Scottish Daily Mail

Job cuts as estates hit by salmon catch crisis

- By Alan Shields

SCOTTISH anglers have faced a disastrous salmon season with some beats recording no catches at all.

The number of fish reeled in has been so low that some estates have stopped selling permits for once-popular beats because there is nothing to catch.

Tourism has been hit, sales of salmon tackle have slumped and ghillies have lost their jobs.

Some stretches on rivers such as the Spey and the Nith recorded no salmon at all being caught during the entire season.

Only two were caught on the River Fyne in Argyll this year, where once more than 700 were caught each season.

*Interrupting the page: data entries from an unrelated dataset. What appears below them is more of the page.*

-- ==== Sys2Proof/Machine/SegRows.lean ====
section
/-! DEFINITION. Commands of the segments: responses, timeouts, keeper pulses, interrupt lines, legacy masters, inbound
cycles, roles and states. -/

namespace Sys2Proof.Machine

/-- Whether the data pulse of the bridge's cycle in progress is open `ns` after its beat's start (R173, R177). -/
def State.pulseOpen (s : State) (g ns : Nat) : Bool :=
  (s.onBus g).any (fun b => decide (s.pulseAt g b ≤ ns))

/-- A response that appears with no data pulse open (R175), `ns` after the start of the beat in progress where a cycle of
the bridge is on the bus: its line stays low until its release. -/
def State.lateRsp (s : State) (g ns : Nat) : State :=
  if s.pulseOpen g ns then s
  else
    let at_ := match s.onBus g with
      | some b => b.beatAt + ns
      | none => s.clk
    let s := s.until_ at_
    let x := s.seg g
    ((s.setSeg g { x with rspLow := true }).rspSeen g at_).bump (SEG_MISC_CNT_LATE_RSP g) |>.segEvent g 6 0

/-- A response line has been low for 10 µs (R175). -/
def State.rspStuck (s : State) (g : Nat) : State :=
  match s.expire (.rspLow g) with
  | none => s
  | some s => (s.put (SEG_STAT_RSP_STUCK g) 1).segEvent g 5 0

/-- A stuck response line goes high (R175). -/
def State.rspFreed (s : State) (g : Nat) : State := if s.on (SEG_STAT_RSP_STUCK g) then s.respRelease g else s

/-- The delay after CRTY_N has passed (R181). -/
def State.retryDue (s : State) (g o : Nat) : State :=
  match s.expire (.retry g o) with
  | none => s
  | some s =>
    match s.job g o with
    | none => s
    | some j => if j.wait = .retryDelay then s.setJob g { j with wait := .ready } else s

/-- A keeper pulse falls due (R185): at once on a free bus, else at the end of what holds it, a burst cut short. -/
def State.keeperDueNow (s : State) (g : Nat) : State :=
  match s.expire (.keep g) with
  | none => s
  | some s =>
    if s.owns g then
      let x := s.seg g
      ((s.setSeg g { x with keepDue := true, cycle := x.cycle.shortened }).arm (.keepCut g) 200000).busFree g
    else s

/-- A keeper pulse is 200 µs late (R185): what holds the bus is cut. -/
def State.keeperCut (s : State) (g : Nat) : State :=
  match s.expire (.keepCut g) with
  | none => s
  | some s =>
    let note (s : State) : State := (s.bump (SEG_KEEP_GAP_KEEP_CUT g)).segEvent g 14 0
    match s.onBus g, (s.seg g).tenure, (s.seg g).cycle with
    | some b, _, _ =>
      let s := (note s).cutTenure g
      s.beatFails g b s.clk 3 stTO 1
    | none, some _, _ => ((note s).cutTenure g).busFree g
    | none, none, .lmTenure _ _ _ _ _ => (note s).lmWatchdog g
    | none, none, _ => s

/-- A bit of SEG_STAT.CINT follows its line (R188). -/
def State.cintLine (s : State) (g l : Nat) (low : Bool) : State :=
  let v := s.get (SEG_STAT_CINT g)
  s.put (SEG_STAT_CINT g) (if low == bitAt v l then v else if low then v + 2 ^ l else v - 2 ^ l)

/-- REARM has passed since a poll (R189). -/
def State.rearmDue (s : State) (g l : Nat) : State :=
  match s.expire (.cintRearm g l) with
  | none => s
  | some s => s.rearm g l

/-- The granted legacy master drives CAS_N low (R191): its tenure is bounded by SEG_TMO. -/
def State.lmAccepts (s : State) (g spc addr : Nat) : State :=
  let x := s.seg g
  match x.cycle with
  | .lmGrant gr =>
    let s := ((s.setSeg g { x with cycle := .lmTenure gr s.clk spc addr false }).disarm (.grant g)).casFell g s.clk
    s.arm (.tenure g) (s.get (SEG_TMO_TMO g) * 500)
  | _ => s

/-- A grant is not taken up (R192). -/
def State.grantLost (s : State) (g : Nat) : State :=
  match s.expire (.grant g) with
  | none => s
  | some s =>
    let x := s.seg g
    let s := (s.setSeg g { x with cycle := .idle, overheld := false }).bump (SEG_LM_CNT_GRANT_LOST g)
    ((s.segEvent g 10 (s.get (SEG_CTL_LM_CTX g))).elapse 40).busFree g

/-- A tenure has lasted SEG_TMO (R192). -/
def State.tenureOut (s : State) (g : Nat) : State :=
  match s.expire (.tenure g) with
  | none => s
  | some s => s.lmWatchdog g

/-- CAS_N rises at the end of a tenure (R191). -/
def State.lmRises (s : State) (g : Nat) : State :=
  match (s.seg g).cycle with
  | .lmTenure gr _ _ _ _ => s.lmEnd g gr
  | _ => s

/-- CBR_N goes high (R191, R340): a request not yet granted is withdrawn, and its context loses its count unless it has
another request on the segment. -/
def State.cbrOff (s : State) (g : Nat) : State :=
  if s.on (SEG_STAT_CBR g) then
    let n := s.get (SEG_CTL_LM_CTX g)
    let s := s.put (SEG_STAT_CBR g) 0
    if (s.seg g).ctxs.contains n then s else s.withdraw (1 + g) n
  else s

/-- A prefetch slot is freed after HOLD (R195). -/
def State.prefetchOver (s : State) (g id : Nat) : State :=
  match s.expire (.prefetch g id) with
  | none => s
  | some s =>
    let x := s.seg g
    s.setSeg g { x with prefetch := x.prefetch.filter (fun p => p.id != id) }

/-- The CRST_N pulse has lasted WIDTH (R201). -/
def State.cardResetOver (s : State) (g : Nat) : State :=
  match s.expire (.cardReset g) with
  | none => s
  | some s => s.cardResetEnds g

/-- A request that waits for a segment that issues no cycle ends by its own timeout (R175, R501). -/
def State.segWaitOut (s : State) (g o : Nat) : State :=
  match s.job g o with
  | none => s
  | some j => if s.segIssues g || (s.seg g).busy == some o then s else s.stopJob g j stTO 1

/-! ## The meanings -/

/-- RESPONSE_CACK (R174): CACK_N, with the other response lines that the same sample shows low. -/
def execResponseCack (g : Fin 4) (ns : Nat) (d : Word) (x : OtherLines) (s : State) : Result :=
  s.actSeg g.val (fun s => s.response g.val ns true x.rty x.err d x.clash)

/-- RESPONSE_CERR (R149): CERR_N, which no other line of the sample outranks. -/
def execResponseCerr (g : Fin 4) (ns : Nat) (s : State) : Result :=
  s.actSeg g.val (fun s => s.response g.val ns false false true 0 false)

/-- RESPONSE_CRTY (R181): CRTY_N, with CERR_N if the same sample shows it low. -/
def execResponseCrty (g : Fin 4) (x : RetrySample) (s : State) : Result :=
  s.actSeg g.val (fun s => s.response g.val x.ns false true x.err 0 false)

/-- RESPONSE_RELEASE (R173). -/
def execResponseRelease (g : Fin 4) (s : State) : Result := s.actSeg g.val (fun s => s.respRelease g.val)

/-- LATE_RSP (R175). -/
def execLateRsp (x : LineSeen) (s : State) : Result := s.actSeg x.g.val (fun s => s.lateRsp x.g.val x.ns)

/-- BEAT_TIMEOUT (R180). -/
def execBeatTimeout (g : Fin 4) (s : State) : Result := s.actSeg g.val (fun s => s.beatTimeout g.val false)

/-- RETRY_DELAY_END (R181). -/
def execRetryDelayEnd (g : Fin 4) (order : Nat) (s : State) : Result :=
  s.actSeg g.val (fun s => s.retryDue g.val order)

/-- RSP_STUCK (R175). -/
def execRspStuck (g : Fin 4) (s : State) : Result := s.actSeg g.val (fun s => s.rspStuck g.val)

/-- RSP_STUCK_CLEAR (R175). -/
def execRspStuckClear (g : Fin 4) (s : State) : Result := s.actSeg g.val (fun s => s.rspFreed g.val)

/-- KEEPER_PULSE_DUE (R185). -/
def execKeeperPulseDue (g : Fin 4) (s : State) : Result := s.actSeg g.val (fun s => s.keeperDueNow g.val)

/-- KEEP_CUT (R185). -/
def execKeepCut (g : Fin 4) (s : State) : Result := s.actSeg g.val (fun s => s.keeperCut g.val)

/-- KEEPER_PULSE_SEEN (R186). -/
def execKeeperPulseSeen (g : Fin 4) (side : Bool) (count : BitVec 7) (s : State) : Result :=
  s.actSeg g.val (fun s => s.keeperSeen g.val side count.toNat)

/-- CAS_N_FALL (R187). -/
def execCasNFall (g : Fin 4) (s : State) : Result := s.actSeg g.val (fun s => s.casFall g.val false)

/-- CINT_ASSERT (R188). -/
def execCintAssert (g : Fin 4) (l : Fin 4) (s : State) : Result :=
  s.actSeg g.val (fun s => (s.cintLine g.val l.val true).cintTry g.val l.val)

/-- CINT_RELEASE (R188). -/
def execCintRelease (g : Fin 4) (l : Fin 4) (s : State) : Result :=
  s.actSeg g.val (fun s => s.cintLine g.val l.val false)

/-- CINT_REARM (R189). -/
def execCintRearm (g : Fin 4) (l : Fin 4) (s : State) : Result := s.actSeg g.val (fun s => s.rearmDue g.val l.val)

/-- ARM (R189). -/
def execArm (b : By) (g : Fin 4) (lines : BitVec 4) (s : State) : Result :=
  s.actDrain (fun s => s.doPut b (SEG_CMD_ARM g.val) lines.toNat)

/-- POLL_TIMEOUT (R190). -/
def execPollTimeout (g : Fin 4) (s : State) : Result := s.actSeg g.val (fun s => s.beatTimeout g.val true)

/-- CBR_REQUEST (R191). -/
def execCbrRequest (g : Fin 4) (s : State) : Result := s.actSeg g.val (fun s => s.put (SEG_STAT_CBR g.val) 1)

/-- CBR_RELEASE (R191). -/
def execCbrRelease (g : Fin 4) (s : State) : Result := s.actSeg g.val (fun s => s.cbrOff g.val)

/-- LM_ACCEPTANCE (R191). -/
def execLmAcceptance (g : Fin 4) (spc : Fin 3) (addr : BitVec 24) (s : State) : Result :=
  s.actSeg g.val (fun s => s.lmAccepts g.val spc.val addr.toNat)

/-- GRANT_LOST (R192). -/
def execGrantLost (g : Fin 4) (s : State) : Result := s.actSeg g.val (fun s => s.grantLost g.val)

/-- LM_WATCHDOG (R192). -/
def execLmWatchdog (g : Fin 4) (s : State) : Result := s.actSeg g.val (fun s => s.tenureOut g.val)

/-- LM_TENURE_END (R191). -/
def execLmTenureEnd (g : Fin 4) (s : State) : Result := s.actSeg g.val (fun s => s.lmRises g.val)

/-- INBOUND_WRITE (R194). -/
def execInboundWrite (g : Fin 4) (bytes : List (BitVec 24 × Byte)) (s : State) : Result :=
  s.actSeg g.val (fun s => s.inbWrite g.val (bytes.map (fun e => (e.1.toNat, e.2))))

/-- INBOUND_READ (R195). -/
def execInboundRead (g : Fin 4) (addrs : List (BitVec 24)) (s : State) : Result :=
  s.actSeg g.val (fun s => s.inbRead g.val (addrs.map (·.toNat)))

/-- INB_RETRY (R195). -/
def execInbRetry (g : Fin 4) (s : State) : Result := s.actSeg g.val (fun s => s.inbRetry g.val)

/-- INBOUND_FETCH_END (R195). -/
def execInboundFetchEnd (g : Fin 4) (id : Nat) (s : State) : Result := s.actSeg g.val (fun s => s.inbFetch g.val id)

/-- PREFETCH_HOLD_END (R195). -/
def execPrefetchHoldEnd (g : Fin 4) (id : Nat) (s : State) : Result :=
  s.actSeg g.val (fun s => s.prefetchOver g.val id)

/-- INBOUND_DRAIN (R194). -/
def execInboundDrain (g : Fin 4) (s : State) : Result := s.actSeg g.val (fun s => s.inbDrain g.val)

/-- SEG_CTL_EN (R197). -/
def execSegCtlEn (b : By) (g : Fin 4) (v : Word) (s : State) : Result :=
  s.actDrain (fun s => s.doWrite b (SEG_CTL g.val) v)

/-- OWNERSHIP_TAKE (R198). -/
def execOwnershipTake (g : Fin 4) (s : State) : Result := s.actSeg g.val (fun s => s.takeSeg g.val)

/-- BUS_RELEASE (R199). -/
def execBusRelease (g : Fin 4) (s : State) : Result := s.actSeg g.val (fun s => s.busRelease g.val)

/-- SEG_DRAIN_END (R200). -/
def execSegDrainEnd (g : Fin 4) (s : State) : Result := s.actSeg g.val (fun s => s.segDrained g.val)

/-- CARD_RESET (R201). -/
def execCardReset (b : By) (g : Fin 4) (s : State) : Result :=
  s.actDrain (fun s => s.doPut b (SEG_CMD_CARD_RESET g.val) 1)

/-- CARD_RESET_END (R201). -/
def execCardResetEnd (g : Fin 4) (s : State) : Result := s.actSeg g.val (fun s => s.cardResetOver g.val)

/-- SEGMENT_WAIT_TIMEOUT (R175). -/
def execSegmentWaitTimeout (g : Fin 4) (order : Nat) (s : State) : Result :=
  s.actSeg g.val (fun s => s.segWaitOut g.val order)

end Sys2Proof.Machine
end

Andrew Flitcroft, editor of Trout and Salmon magazine, said: ‘This has been the worst season I’ve witin nessed in my lifetime. On the back of last season, it’s a worrying trend.

‘Ghillies are losing their jobs because if the estates or the people who own the fishing aren’t getting the rods they can’t keep the ghillies on.’

Scottish salmon numbers have fallen by around 70 per cent in the last 25 years.

Figures from the 1960s show that on a good year up to 30 per cent of salmon would return from their first year at sea, with the average being around 15 to 18 per cent.

The numbers now are around 3 to 5 per cent.

Professor Ken Whelan, research director at the Atlantic Salmon Trust, is working on the Missing Salmon Project aimed at gathering data to show what is killing Scotland’s wild salmon.

He said: ‘Absolutely there’s a crisis salmon fishing. What we have now is a situation where you’re looking at very modest numbers of fish coming back and you really can’t afford to lose any from man-made effects.

‘In Scotland we’re so dependent on surpluses of salmon in order to provide good angling.

‘We’re now at a situation where we’re looking at the numbers of fish coming back being just about enough to reproduce and provide juvenile fish for the river.

‘So anglers are seeing a big drop in terms of catches. We have the combinatio­n of low numbers of fish and this incredible year in terms of water levels so it was an unholy alliance.’

Professor Whelan added: ‘Nobody knows exactly how steep the decline is going to be here but it’s been extraordin­arily steep over the past two or three decades.’

It is feared that rising temperatur­es have badly hit the salmon’s feeding grounds with related changes in current patterns also affecting their migration.

Salmon may also be lost to fishing fleets as they cross paths with shoals of mackerel or herring.

Before they reach the Atlantic, smolts are likely to fall prey to birds such as cormorants and goosanders. Smolts are also threatened by sea lice infection, a significan­t problem near the fish farms in the West of Scotland.

Meanwhile a Scottish salmon company used by Britain’s top chefs has seen a third of the fish at its flagship farm die in one month.

Staff at Loch Duart salmon farm based in Sutherland and the Hebrides witnessed what is thought to be the highest monthly mortality rate ever documented, after 30 per cent of fish died at its Loch Laxford farm in September.

The firm blamed a ‘perfect storm’ of disease, suffocatio­n and a freak jellyfish attack.